SUPPLIED ENTRIES:
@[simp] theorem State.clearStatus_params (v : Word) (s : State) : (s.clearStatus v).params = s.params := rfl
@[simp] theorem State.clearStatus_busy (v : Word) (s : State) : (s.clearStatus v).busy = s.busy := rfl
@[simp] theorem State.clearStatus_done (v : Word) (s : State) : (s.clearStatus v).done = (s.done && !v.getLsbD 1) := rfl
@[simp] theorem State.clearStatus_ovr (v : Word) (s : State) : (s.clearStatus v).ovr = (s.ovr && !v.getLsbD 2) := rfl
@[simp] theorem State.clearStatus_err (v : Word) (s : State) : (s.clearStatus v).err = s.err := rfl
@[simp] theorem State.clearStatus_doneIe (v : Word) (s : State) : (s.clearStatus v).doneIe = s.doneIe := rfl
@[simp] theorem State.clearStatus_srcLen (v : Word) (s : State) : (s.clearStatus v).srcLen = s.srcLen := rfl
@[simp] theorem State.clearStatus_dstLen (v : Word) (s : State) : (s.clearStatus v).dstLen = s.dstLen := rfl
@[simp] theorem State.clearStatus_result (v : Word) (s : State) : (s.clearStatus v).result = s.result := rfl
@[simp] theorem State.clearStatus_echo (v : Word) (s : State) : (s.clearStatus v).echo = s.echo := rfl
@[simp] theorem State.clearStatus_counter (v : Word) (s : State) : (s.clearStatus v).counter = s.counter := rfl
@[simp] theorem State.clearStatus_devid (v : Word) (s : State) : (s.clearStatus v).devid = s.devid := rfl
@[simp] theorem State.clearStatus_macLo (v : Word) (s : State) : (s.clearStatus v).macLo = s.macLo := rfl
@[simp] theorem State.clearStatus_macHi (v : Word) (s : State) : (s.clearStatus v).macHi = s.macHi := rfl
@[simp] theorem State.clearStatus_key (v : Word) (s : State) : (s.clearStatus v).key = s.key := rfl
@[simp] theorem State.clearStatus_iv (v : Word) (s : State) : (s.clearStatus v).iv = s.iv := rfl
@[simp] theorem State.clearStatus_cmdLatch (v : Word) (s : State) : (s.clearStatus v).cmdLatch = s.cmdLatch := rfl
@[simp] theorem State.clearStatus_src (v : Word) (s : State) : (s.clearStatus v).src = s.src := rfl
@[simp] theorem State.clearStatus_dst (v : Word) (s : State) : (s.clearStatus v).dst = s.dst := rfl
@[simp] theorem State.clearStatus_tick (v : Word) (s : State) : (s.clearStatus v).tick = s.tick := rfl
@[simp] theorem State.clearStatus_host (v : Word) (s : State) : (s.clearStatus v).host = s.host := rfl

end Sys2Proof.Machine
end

* * *

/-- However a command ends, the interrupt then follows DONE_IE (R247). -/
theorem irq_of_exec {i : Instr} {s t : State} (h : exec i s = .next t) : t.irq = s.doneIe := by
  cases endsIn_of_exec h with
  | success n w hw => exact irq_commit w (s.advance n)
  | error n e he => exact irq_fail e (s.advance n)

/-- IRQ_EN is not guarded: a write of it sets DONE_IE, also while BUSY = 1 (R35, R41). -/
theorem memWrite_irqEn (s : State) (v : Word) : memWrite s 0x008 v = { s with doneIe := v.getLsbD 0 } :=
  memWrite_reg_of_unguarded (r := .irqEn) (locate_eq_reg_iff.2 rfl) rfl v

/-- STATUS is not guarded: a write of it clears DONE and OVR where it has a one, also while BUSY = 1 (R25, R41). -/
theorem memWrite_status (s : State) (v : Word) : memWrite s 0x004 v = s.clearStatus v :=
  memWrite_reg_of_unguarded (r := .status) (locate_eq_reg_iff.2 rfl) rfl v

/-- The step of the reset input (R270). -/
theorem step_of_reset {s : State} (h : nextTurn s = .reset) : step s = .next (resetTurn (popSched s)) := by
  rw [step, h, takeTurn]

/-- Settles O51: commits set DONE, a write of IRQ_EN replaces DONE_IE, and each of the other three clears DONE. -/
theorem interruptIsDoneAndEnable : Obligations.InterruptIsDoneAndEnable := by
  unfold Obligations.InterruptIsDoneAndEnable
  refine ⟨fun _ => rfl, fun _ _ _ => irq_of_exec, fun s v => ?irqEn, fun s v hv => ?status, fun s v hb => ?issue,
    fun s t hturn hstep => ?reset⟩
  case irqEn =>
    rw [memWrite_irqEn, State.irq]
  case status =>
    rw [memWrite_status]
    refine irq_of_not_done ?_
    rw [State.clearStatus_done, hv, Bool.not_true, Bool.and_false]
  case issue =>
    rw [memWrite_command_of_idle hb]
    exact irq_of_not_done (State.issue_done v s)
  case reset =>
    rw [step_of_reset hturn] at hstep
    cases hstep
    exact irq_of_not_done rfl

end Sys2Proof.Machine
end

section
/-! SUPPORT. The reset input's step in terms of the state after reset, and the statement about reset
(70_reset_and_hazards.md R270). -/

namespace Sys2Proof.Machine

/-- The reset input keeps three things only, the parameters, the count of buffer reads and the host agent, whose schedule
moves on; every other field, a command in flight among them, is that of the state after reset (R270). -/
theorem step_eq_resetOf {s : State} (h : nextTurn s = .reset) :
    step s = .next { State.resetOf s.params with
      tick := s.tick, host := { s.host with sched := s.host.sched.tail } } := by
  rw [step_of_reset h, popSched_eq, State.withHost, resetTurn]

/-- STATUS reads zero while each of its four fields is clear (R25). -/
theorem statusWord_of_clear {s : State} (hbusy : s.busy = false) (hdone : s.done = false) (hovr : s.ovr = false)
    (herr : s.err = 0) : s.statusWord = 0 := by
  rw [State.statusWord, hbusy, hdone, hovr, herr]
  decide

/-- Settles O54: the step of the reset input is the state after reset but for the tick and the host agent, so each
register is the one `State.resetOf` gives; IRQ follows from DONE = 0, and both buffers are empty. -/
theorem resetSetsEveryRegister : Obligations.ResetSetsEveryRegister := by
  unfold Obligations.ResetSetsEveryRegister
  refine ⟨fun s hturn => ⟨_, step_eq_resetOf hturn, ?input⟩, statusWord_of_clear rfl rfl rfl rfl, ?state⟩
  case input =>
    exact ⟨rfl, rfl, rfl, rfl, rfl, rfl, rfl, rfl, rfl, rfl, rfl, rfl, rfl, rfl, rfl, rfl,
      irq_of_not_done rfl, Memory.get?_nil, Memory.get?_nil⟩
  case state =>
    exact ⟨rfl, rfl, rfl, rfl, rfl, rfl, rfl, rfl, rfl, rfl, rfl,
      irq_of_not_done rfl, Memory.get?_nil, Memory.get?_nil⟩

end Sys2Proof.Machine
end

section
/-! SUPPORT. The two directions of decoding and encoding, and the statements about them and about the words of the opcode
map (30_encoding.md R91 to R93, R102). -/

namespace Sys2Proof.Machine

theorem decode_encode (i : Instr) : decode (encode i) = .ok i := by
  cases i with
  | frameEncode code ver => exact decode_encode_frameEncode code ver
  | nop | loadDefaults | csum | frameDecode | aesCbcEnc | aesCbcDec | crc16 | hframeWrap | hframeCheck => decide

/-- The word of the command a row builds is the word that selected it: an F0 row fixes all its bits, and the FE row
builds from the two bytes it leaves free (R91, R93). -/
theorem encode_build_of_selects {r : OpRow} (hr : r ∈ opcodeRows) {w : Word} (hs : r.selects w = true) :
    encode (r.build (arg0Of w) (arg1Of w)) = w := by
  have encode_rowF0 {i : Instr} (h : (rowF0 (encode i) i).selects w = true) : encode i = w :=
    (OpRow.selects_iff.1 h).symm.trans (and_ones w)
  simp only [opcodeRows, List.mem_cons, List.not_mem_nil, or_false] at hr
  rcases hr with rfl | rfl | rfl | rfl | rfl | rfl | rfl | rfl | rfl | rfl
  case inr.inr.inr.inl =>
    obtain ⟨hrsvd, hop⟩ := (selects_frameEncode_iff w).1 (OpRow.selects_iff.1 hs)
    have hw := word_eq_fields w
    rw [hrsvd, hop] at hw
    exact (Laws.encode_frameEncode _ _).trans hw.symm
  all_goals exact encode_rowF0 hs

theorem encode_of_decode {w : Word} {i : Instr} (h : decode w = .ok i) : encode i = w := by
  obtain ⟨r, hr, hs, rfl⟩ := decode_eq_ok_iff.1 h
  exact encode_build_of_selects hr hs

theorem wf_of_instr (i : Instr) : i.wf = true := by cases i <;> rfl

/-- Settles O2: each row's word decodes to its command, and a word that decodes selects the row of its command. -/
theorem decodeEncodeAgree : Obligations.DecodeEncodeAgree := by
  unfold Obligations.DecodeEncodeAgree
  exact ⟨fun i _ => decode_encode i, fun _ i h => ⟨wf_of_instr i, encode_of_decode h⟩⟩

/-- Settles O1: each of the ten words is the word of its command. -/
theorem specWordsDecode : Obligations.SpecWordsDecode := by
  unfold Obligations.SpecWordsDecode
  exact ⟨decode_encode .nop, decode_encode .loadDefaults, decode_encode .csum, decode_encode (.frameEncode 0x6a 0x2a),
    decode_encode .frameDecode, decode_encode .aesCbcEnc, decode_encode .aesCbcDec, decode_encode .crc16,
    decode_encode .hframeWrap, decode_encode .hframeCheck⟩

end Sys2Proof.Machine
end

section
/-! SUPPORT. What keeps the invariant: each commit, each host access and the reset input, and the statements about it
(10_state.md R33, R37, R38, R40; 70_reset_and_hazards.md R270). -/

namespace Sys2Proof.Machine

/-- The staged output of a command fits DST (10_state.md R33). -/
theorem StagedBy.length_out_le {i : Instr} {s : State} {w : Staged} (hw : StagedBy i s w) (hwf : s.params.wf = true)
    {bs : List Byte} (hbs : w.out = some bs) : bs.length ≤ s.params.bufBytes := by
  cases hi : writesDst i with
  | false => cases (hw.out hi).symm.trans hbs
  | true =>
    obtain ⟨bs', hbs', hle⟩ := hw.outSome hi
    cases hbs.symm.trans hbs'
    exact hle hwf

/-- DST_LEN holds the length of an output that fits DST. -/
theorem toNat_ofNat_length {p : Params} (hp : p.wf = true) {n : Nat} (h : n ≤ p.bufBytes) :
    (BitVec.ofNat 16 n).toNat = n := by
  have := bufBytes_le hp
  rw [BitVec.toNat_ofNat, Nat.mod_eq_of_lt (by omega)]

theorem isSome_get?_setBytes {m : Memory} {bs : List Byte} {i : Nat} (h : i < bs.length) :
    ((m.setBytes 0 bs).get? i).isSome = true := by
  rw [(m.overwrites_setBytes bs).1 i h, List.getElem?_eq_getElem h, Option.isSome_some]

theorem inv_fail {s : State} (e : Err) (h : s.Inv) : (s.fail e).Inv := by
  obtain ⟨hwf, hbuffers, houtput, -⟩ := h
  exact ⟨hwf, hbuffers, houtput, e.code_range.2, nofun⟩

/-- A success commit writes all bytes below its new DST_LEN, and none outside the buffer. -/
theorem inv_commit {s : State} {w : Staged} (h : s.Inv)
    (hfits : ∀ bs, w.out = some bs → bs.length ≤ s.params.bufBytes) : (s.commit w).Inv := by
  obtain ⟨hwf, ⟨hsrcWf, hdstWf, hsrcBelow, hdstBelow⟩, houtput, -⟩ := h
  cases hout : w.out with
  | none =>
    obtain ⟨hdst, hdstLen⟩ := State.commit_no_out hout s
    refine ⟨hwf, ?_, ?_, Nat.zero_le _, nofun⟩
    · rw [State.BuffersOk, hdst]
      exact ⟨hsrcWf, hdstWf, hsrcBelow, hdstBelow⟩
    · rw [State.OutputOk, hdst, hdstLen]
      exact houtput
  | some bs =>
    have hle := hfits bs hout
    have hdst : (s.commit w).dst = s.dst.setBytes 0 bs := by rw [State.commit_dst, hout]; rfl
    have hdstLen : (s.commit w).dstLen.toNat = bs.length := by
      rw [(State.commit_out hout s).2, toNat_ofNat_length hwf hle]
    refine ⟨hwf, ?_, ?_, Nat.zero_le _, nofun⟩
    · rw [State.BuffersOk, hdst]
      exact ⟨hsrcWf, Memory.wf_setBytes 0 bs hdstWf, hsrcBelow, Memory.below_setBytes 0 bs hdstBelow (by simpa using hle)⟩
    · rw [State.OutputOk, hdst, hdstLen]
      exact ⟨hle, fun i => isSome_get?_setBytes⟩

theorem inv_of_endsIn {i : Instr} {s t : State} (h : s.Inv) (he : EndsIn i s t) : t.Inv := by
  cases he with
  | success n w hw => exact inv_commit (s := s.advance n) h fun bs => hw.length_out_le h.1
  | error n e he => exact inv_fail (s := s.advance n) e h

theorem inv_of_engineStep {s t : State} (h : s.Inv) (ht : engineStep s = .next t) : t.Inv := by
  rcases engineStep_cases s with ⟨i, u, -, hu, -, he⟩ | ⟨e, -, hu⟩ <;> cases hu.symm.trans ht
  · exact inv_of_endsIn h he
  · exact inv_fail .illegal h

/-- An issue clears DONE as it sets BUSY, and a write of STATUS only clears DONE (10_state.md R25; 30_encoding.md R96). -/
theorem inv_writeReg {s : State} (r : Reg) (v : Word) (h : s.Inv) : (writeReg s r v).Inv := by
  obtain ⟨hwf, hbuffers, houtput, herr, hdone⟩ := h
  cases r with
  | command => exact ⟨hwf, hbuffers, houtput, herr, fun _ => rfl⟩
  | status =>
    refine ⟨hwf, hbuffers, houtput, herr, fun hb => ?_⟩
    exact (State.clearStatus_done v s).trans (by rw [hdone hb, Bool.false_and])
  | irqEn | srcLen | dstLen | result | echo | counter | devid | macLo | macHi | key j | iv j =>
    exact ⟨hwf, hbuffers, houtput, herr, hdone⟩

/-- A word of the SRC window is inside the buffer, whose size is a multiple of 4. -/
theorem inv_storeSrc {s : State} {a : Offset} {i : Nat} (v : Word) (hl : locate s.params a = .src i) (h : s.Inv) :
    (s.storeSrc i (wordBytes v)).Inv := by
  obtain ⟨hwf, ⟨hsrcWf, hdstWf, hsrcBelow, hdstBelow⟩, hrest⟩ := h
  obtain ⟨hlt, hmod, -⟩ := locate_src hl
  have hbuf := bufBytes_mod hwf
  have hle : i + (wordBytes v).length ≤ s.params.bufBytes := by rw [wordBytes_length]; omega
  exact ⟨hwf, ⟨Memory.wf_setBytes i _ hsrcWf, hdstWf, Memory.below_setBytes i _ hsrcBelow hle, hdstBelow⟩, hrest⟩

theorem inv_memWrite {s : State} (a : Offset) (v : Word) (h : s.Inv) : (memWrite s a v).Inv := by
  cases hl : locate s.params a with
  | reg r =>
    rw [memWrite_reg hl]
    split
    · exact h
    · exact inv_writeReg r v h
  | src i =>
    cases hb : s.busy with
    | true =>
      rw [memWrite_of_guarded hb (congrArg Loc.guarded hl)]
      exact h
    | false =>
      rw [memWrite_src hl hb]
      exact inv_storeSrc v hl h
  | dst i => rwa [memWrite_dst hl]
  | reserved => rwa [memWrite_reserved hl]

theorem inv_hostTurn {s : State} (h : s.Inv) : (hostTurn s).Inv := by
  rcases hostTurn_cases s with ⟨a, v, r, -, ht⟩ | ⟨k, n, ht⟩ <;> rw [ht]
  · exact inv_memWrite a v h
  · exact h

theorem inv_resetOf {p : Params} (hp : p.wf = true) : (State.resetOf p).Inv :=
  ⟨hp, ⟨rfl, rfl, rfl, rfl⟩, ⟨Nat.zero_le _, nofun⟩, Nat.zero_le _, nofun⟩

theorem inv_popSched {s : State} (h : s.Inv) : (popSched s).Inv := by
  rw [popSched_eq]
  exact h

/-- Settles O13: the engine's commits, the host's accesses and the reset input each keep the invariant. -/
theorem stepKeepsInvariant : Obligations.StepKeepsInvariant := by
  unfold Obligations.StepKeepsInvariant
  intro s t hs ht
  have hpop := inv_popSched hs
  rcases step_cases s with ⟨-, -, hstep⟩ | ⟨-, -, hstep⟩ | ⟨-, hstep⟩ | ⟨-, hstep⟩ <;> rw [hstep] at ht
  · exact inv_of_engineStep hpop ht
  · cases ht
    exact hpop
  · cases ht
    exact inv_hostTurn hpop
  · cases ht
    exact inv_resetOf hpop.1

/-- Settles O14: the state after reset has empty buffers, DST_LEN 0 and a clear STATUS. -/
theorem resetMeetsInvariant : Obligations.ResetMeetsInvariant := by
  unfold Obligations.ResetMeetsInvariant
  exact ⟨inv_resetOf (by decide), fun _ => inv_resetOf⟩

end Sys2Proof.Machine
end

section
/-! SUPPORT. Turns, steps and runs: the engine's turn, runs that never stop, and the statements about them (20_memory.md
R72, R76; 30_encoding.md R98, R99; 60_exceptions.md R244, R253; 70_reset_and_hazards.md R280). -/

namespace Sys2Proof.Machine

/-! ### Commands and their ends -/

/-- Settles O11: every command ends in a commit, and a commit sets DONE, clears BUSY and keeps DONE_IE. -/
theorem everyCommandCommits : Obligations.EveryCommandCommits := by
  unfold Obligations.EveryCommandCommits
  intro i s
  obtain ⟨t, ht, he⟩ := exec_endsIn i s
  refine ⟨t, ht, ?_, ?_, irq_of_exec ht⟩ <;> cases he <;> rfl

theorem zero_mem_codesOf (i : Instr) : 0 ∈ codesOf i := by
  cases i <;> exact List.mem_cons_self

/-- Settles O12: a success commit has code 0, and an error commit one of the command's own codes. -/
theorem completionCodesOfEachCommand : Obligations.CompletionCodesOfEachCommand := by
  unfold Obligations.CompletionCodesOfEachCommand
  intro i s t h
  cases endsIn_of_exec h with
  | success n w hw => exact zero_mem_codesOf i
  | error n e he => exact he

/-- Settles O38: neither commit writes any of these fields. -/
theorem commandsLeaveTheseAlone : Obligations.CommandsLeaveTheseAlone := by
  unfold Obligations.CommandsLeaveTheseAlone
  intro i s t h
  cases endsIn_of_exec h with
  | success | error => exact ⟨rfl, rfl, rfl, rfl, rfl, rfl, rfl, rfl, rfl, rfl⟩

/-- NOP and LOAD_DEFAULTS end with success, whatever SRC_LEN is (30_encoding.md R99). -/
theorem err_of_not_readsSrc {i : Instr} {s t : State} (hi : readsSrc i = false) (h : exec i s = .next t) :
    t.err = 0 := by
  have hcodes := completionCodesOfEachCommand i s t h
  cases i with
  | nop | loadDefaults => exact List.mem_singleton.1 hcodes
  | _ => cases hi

ACTION ITEM: List each line of the entries that holds the string "doneIe".

WRITTEN ANSWER:
@[simp] theorem State.clearStatus_doneIe (v : Word) (s : State) : (s.clearStatus v).doneIe = s.doneIe := rfl
theorem irq_of_exec {i : Instr} {s t : State} (h : exec i s = .next t) : t.irq = s.doneIe := by
theorem memWrite_irqEn (s : State) (v : Word) : memWrite s 0x008 v = { s with doneIe := v.getLsbD 0 } :=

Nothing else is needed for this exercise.